None of these options would be a silver bullet for dealing with overzealous invocations, of course, and all come with various pitfalls and problems. Their value, however, is that they promote the idea that the section 33 power, because of the immediate and potentially vast consequences that flow from it, should be hemmed in by more robust processes of democratic deliberation than it is at present. We’ve done this with powers of constitutional change; why wouldn’t we do it with powers that are being used, as we speak, to limit the life prospects of our fellow citizens? Shouldn’t we require the use of such powers to be preceded by more expansive and inclusive deliberative processes?
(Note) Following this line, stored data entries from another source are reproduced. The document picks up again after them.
-- ==== Sys2Proof/Machine/Load.lean ====
section
/-!
DEFINITION. The context commands and the events of a region: CLOAD, CSWITCH, CRETIRE, CSAVE, CRESTORE, the RECONF and the
settling of a switch, the re-run of a segment, the scan-out of a frozen context and the watchdog (02_execution_model.md R29,
R39 to R41, 07_consistency.md R165, 10_faults_modes.md R226 to R229, R237, 15_ref_a_c.md R333 to R345).
-/
namespace Sys2Proof.Machine

open Sys2Proof

/-! ### Regions and their tiles -/

def modRegion (s : State) (k j : Nat) (f : Region → Region) : State :=
  match s.region k j with
  | some r => s.setRegion k j (some (f r))
  | none => s

/-- The context in a slot of region j; a copy of another region's load is none of its own. -/
def ctxAt (s : State) (k j c : Nat) : Option Ctx := ((s.region k j).bind (fun r => r.ctx c)).filter (fun x => x.copyOf.isNone)

def modSites (s : State) (k : Nat) (r : Rect) (f : Nat → Nat → Tile → Tile) : State :=
  r.sites.foldl (fun s (y, x) => s.modTile (tileKey k y x) (f y x)) s

/-- Takes the tokens that stand in the input FIFOs and, as direction + 4, in the kill channels of a region, all but those of
links between regions. -/
def parkTokens (s : State) (k j : Nat) (r : Rect) : State × List (Nat × Nat × List Token) :=
  let here := r.sites.flatMap (fun (y, x) => (List.range 4).flatMap (fun d =>
    if crossLink s k j y x d then []
    else (match inputOf s (tileKey k y x) d with | [] => [] | l => [(24 * y + x, d, l.map (·.2))]) ++
      (match Map.get [] (s.tile (tileKey k y x)).kill d with | [] => [] | l => [(24 * y + x, d + 4, l)])))
  (here.foldl (fun s e => if e.2.1 < 4 then setInput s (384 * k + e.1) e.2.1 []
    else s.modTile (384 * k + e.1) (fun t => { t with kill := Map.set [] t.kill (e.2.1 - 4) [] })) s, here)

/-- Puts parked tokens back. -/
def unparkTokens (s : State) (k : Nat) (l : List (Nat × Nat × List Token)) : State :=
  l.foldl (fun s e => e.2.2.foldl (fun s t => s.modTile (384 * k + e.1) (fun ti =>
    if e.2.1 < 4 then { ti with inp := Map.set [] ti.inp e.2.1 (Map.get [] ti.inp e.2.1 ++ [(ti.arrivals, t)]), arrivals := ti.arrivals + 1 }
    else { ti with kill := Map.set [] ti.kill (e.2.1 - 4) (Map.get [] ti.kill (e.2.1 - 4) ++ [t]) })) s) s

/-- Where a tile of the original stands for the context: itself, or the copy's tile. -/
def Ctx.placed (c : Ctx) (y x : Nat) : Nat × Nat :=
  match c.copyOf with | some p => (y + p.y0 - p.homeY, x + p.x0 - p.homeX) | none => (y, x)

/-- The initial tokens of a context's channels are placed (13_encodings.md Table 13.12); those of the channels to AG tiles
with the original alone. -/
def placeInitial (s : State) (k : Nat) (x : Ctx) : State :=
  x.chans.foldl (fun s h =>
    let t : Token := { kind := kWORD, slot := BitVec.ofNat 4 h.islot, valid := 0xFFFF }
    (List.range h.init).foldl (fun s _ =>
      if h.fromAg then let p := x.placed (agSite h.sid).1 (agSite h.sid).2.1; deliver s k p.1 p.2 (agSite h.sid).2.2 t
      else if h.inn then deliver s k h.y h.x h.dir t
      else match x.agBeyond h.y h.x h.dir, neighbour h.y h.x h.dir with
        | some n, _ => if x.copyOf.isSome then s else s.modPort (portKey k n) (fun p => { p with inp := p.inp ++ [t] })
        | none, some (y, x) => deliver s k y x (opposite h.dir) t
        | none, none => s) s) s

/-- The flip-flops of a tile take INIT when a context is first made active (03_fabric.md R71; log 88). -/
def startLuts (x : Ctx) (y x' : Nat) (t : Tile) : Tile :=
  if isMemTile y x' then t else { t with lutff := (Map.get {} x.tiles (24 * y + x') : TileCfg).lut.init }

/-- The context in a slot becomes active: every tile stands in it, its parked tokens stand in its channels again; the first
time, its LUT flip-flops take INIT and its initial tokens are placed (R334 step 5, R345, 03_fabric.md R71). -/
def activate (s : State) (k j c : Nat) : State :=
  match s.region k j, ctxAt s k j c with
  | some r, some x =>
    let s := modSites s k r.rect (fun y x' t => { (if x.begun then t else startLuts x y x' t) with ctx := c, reconfs := 0 })
    let s := s.setRegion k j (some ({ r with active := some c, switching := none }.setCtx c
      (some { x with begun := true, parked := [], used := s.time })))
    if x.begun then unparkTokens s k x.parked else placeInitial s k x
  | _, _ => s

/-- The region has no active context. -/
def deactivate (s : State) (k j : Nat) : State :=
  match s.region k j with
  | none => s
  | some r => modSites (s.setRegion k j (some { r with active := none })) k r.rect (fun _ _ t => { t with ctx := 4, reconfs := 0 })

/-! ### CLOAD (R334) -/

/-- The CLOAD block as the loader takes it, with the foreman's values in place of its own (11_scheduling.md R246). -/
structure LoadBlk where
  image : Nat
  rect : Nat
  mode : Nat
  cage : Nat
  save : Nat

def loadBlk (b : BitVec 512) (given : Option (Nat × BitVec 5 × Nat)) : LoadBlk :=
  let own : LoadBlk := ⟨blk b 0 8, blk b 8 4, blk b 12 1, blk b 13 1, blk b 24 8⟩
  match given with
  | none => own
  | some (cage, mode, rect) => if cage = 0 then { own with rect } else { own with rect, mode := mode.toNat, cage }

/-- The fields of Table 13.8: anything else raises CMD (13_encodings.md R286). -/
def loadBlkOk (b : BitVec 512) (l : LoadBlk) : Bool :=
  decide (l.image % 64 = 0 ∧ l.rect < 2 ^ 18 ∧ l.mode < 32 ∧ 1 ≤ l.cage ∧ l.cage ≤ 64) && (unpackRect l.rect).ok &&
  decide (blk b 8 4 < 2 ^ 18 ∧ blk b 12 1 < 32) &&
  blkZero b 14 24 && blkZero b 32 64 && (decide (l.mode % 2 = 1) || decide (l.save = 0))

/-- Bytes of a region's save area (10_faults_modes.md Table 10.8), with a part of its own for each of n copies (R239). -/
def areaSize (r : Rect) (n : Nat) : Nat :=
  n * (1024 * (4 + (r.sites.map (fun (y, x) => if isMemTile y x then 34 else 5)).sum + 12 * r.streams.length))

def areaPages (r : Rect) (n va : Nat) : List Nat := (List.range ((areaSize r n + 65535) / 65536)).map (fun i => va + 65536 * i)

/-- A save area: 64 KiB aligned, every page mapped writable, in the fast tier and with no release pending (R228, R201). -/
def areaOk (s : State) (asid : BitVec 16) (r : Rect) (n va : Nat) : Bool :=
  decide (va % 65536 = 0) && (areaPages r n va).all (fun p => !inWindow p && !releasePending s asid p &&
    (match walk s asid p .write with | .ok _ => true | .error _ => false))

/-- The area's pages are pinned for the context. -/
def pinArea (s : State) (asid : BitVec 16) (r : Rect) (n va k j c : Nat) : State :=
  let h : Holder := .area k j c
  { s with pins := s.pins ++ ((areaPages r n va).filter (fun p => !s.pins.contains (asid, p, h))).map (fun p => (asid, p, h)) }

/-- The region that a load goes into: one of the same rectangle with the slot empty, or a new one (R29, R334 step 2). -/
def regionFor (s : State) (k : Nat) (r : Rect) (c : Nat) : Option Nat :=
  let existing := (List.range 4).filterMap (fun j => (s.region k j).map (fun x => (j, x.rect)))
  match existing.find? (fun e => decide (e.2 = r)) with
  | some (j, _) => if (ctxAt s k j c).isSome then none else some j
  | none =>
    if existing.any (fun e => e.2.meets r) || r.streams.isEmpty then none
    else (List.range 4).find? (fun j => (s.region k j).isNone)

/-- What the load shares with the other contexts of its region. -/
def neighboursOk (s : State) (k j : Nat) (r : Rect) (x : Ctx) : Bool :=
  match s.region k j with
  | none => true
  | some reg => reg.ctxs.all (fun e => match e.2 with
    | none => true
    | some o => r.sites.all (fun (y, x') => sharedOk (isMemTile y x') (x.tcfg y x') (o.tcfg y x')))

/-- Loads an image into slot c of the region with rectangle r, or answers none for CFG: the region, and the state in
which the context is resident (R334 steps 2 to 4). -/
def loadImage (s : State) (k c : Nat) (r : Rect) (asid : BitVec 16) (image : List Byte) (l : LoadBlk) (word : QWord)
    (task : Option Nat) : Option (Nat × State) :=
  match regionFor s k r c with
  | none => none
  | some j =>
    if imageFormOk image r = false then none else
    let x := imgCtx image r (BitVec.ofNat 5 l.mode) l.cage
    let freeze := decide (l.mode % 2 = 1)
    if loadOk s k r x && neighboursOk s k j r x && (!freeze || areaOk s asid r 1 l.save) then
      let x := { x with id := s.nextId, image := l.image, asid, save := l.save, saveAsid := asid, ends := pathEnds x r, cmd := word, task, used := s.time }
      let s := match s.region k j with
        | some _ => s
        | none => s.setRegion k j (some { y0 := r.y0, x0 := r.x0, y1 := r.y1, x1 := r.x1 })
      let s := modSites (modRegion { s with nextId := s.nextId + 1 } k j (fun reg => reg.setCtx c (some x))) k r (fun _ _ t => clearCtx c t)
      some (j, if freeze then pinArea s asid r 1 l.save k j c else s)
    else none

/-- The task that a load serves: the foreman's, or the one that the thread holds. -/
def loadTask (s : State) (k : Nat) (q : QCmd) : Option Nat :=
  match q.byForeman with | some p => some p | none => (s.thread k).task

/-- The loader reads the whole image of LENGTH bytes, its header first, as the command's reads 1 and 2; none for an image
shorter than its header. -/
def readImage (s : State) (k : Nat) (q : QCmd) (va : Nat) : Got (List Byte) :=
  match readPart s k q (loaderEng k) 1 [(va, 128)] with
  | .ok s h =>
    let n := imgAt h 28 4
    if n < 128 then .ok s [] else
    (match readPart s k q (loaderEng k) 2 [(va + 128, n - 128)] with
     | .ok s l => .ok s (h ++ l)
     | .wait s => .wait s
     | .fault s c va => .fault s c va)
  | .wait s => .wait s
  | .fault s c va => .fault s c va

/-- The copies of loads in the way of a new region: those that it meets, or all when no region number is free. -/
def copiesInWay (s : State) (k : Nat) (r : Rect) : List Nat :=
  let full := (List.range 4).all (fun i => (s.region k i).isSome) && !(List.range 4).any (fun i => (s.region k i).any (fun x => decide (x.rect = r)))
  (List.range 4).filter (fun i => (s.region k i).any (fun x => x.ctxs.any (fun e => e.2.any (·.copyOf.isSome)) && (full || x.rect.meets r)))

/-- The foreman takes a copy back for another load: at once at a boundary of its load, else at the next one (11_scheduling.md R255). -/
def askBack (s : State) (k i : Nat) : State :=
  match (List.range 4).flatMap (fun j => (List.range 4).filterMap (fun c => (ctxAt s k j c).bind (fun x => if x.clones.contains i then some (j, c) else none))) with
  | (j, c) :: _ =>
    if (liveSegs s k j c).isEmpty then dropCopies s k j c 0 else modCtx s k j c (fun x => { x with lowWindows := 2 })
  | [] => s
And if we’re not willing to do this, what does that unwillingness suggest about our commitment, made explicit in section 1 of the Charter, to a free and democratic society, and to a broader ethic of proportionality as the litmus test for legitimate law?


***


Postscript

The day before this piece was published, Manitoba tabled Bill 50, which would require the Lieutenant Governor to refer proposed notwithstanding invocations to the Manitoba Court of Appeal. This is similar to one of the requirements included in Senator Harder's Bill S-218, and the fact that we now have two such bills under consideration suggests that the strange gap between limited constitutional amendment powers and unlimited notwithstanding powers may be in the process of narrowing.



[1] I borrow the term “organ sovereignty” from Andrew Arato, who defines it as the state of affairs that exists when “an individual, a group, an institution, and, in the most democratic versions, an assembly or a single electoral body in a referendum is said to incorporate all of the sovereign powers of what is said to be ‘the people’ on the ideological level”: Andrew Arato, The Adventures of the Constituent Power: Beyond Revolutions? (Cambridge: Cambridge University Press, 2017) at 35. The notwithstanding clause clearly doesn’t vest Parliament or legislatures with “all of the sovereign powers” of the people, but it does vest them with an important slice of sovereign power: namely, the power to declare a legal exception to certain parts of Canadian Charter law. Hence why I describe section 33, above, as involving a “qualified” embrace of organ sovereignty.

[2] On these criticisms, see Richard Albert, “The Difficulty of Constitutional Amendment in Canada” (2015) 53 Alta L Rev 85; Andrew Heard & Tim Swartz, “The Regional Veto Formula and Its Effects on Canada’s Constitutional Amendment Process” (1997) 30:2 Canadian Journal of Political Science 339.

[3] It’s easier to footnote these multiple places, since I can only hyperlink to one of them. See Ian Peach & Richard Mailey, “Changes are needed to limit provincial use of the notwithstanding clause” (25 October 2023), online: Policy Options <https://policyoptions.irpp.org/2023/10/notwithstanding-scrutiny/>; Ian Peach & Richard Mailey, “Weaving Section 33 into the Charter Project: Citizen-Led Oversight as a Potential Way Out of the Legitimacy Conundrum” (2024) 32:3 Const Forum Const 53.

[4] Other requirements include: 1) that the bill originates in the Commons and is introduced by a minister, 2) that the bill is only introduced after a Supreme Court opinion has been rendered on the bill’s Charter compliance (note: it’s expressly contemplated that this could be in the form of a reference opinion), 3) that the bill is accompanied by a Charter statement, and 4) that a motion to read the bill for a third time in the Commons has the support of a two-thirds supermajority.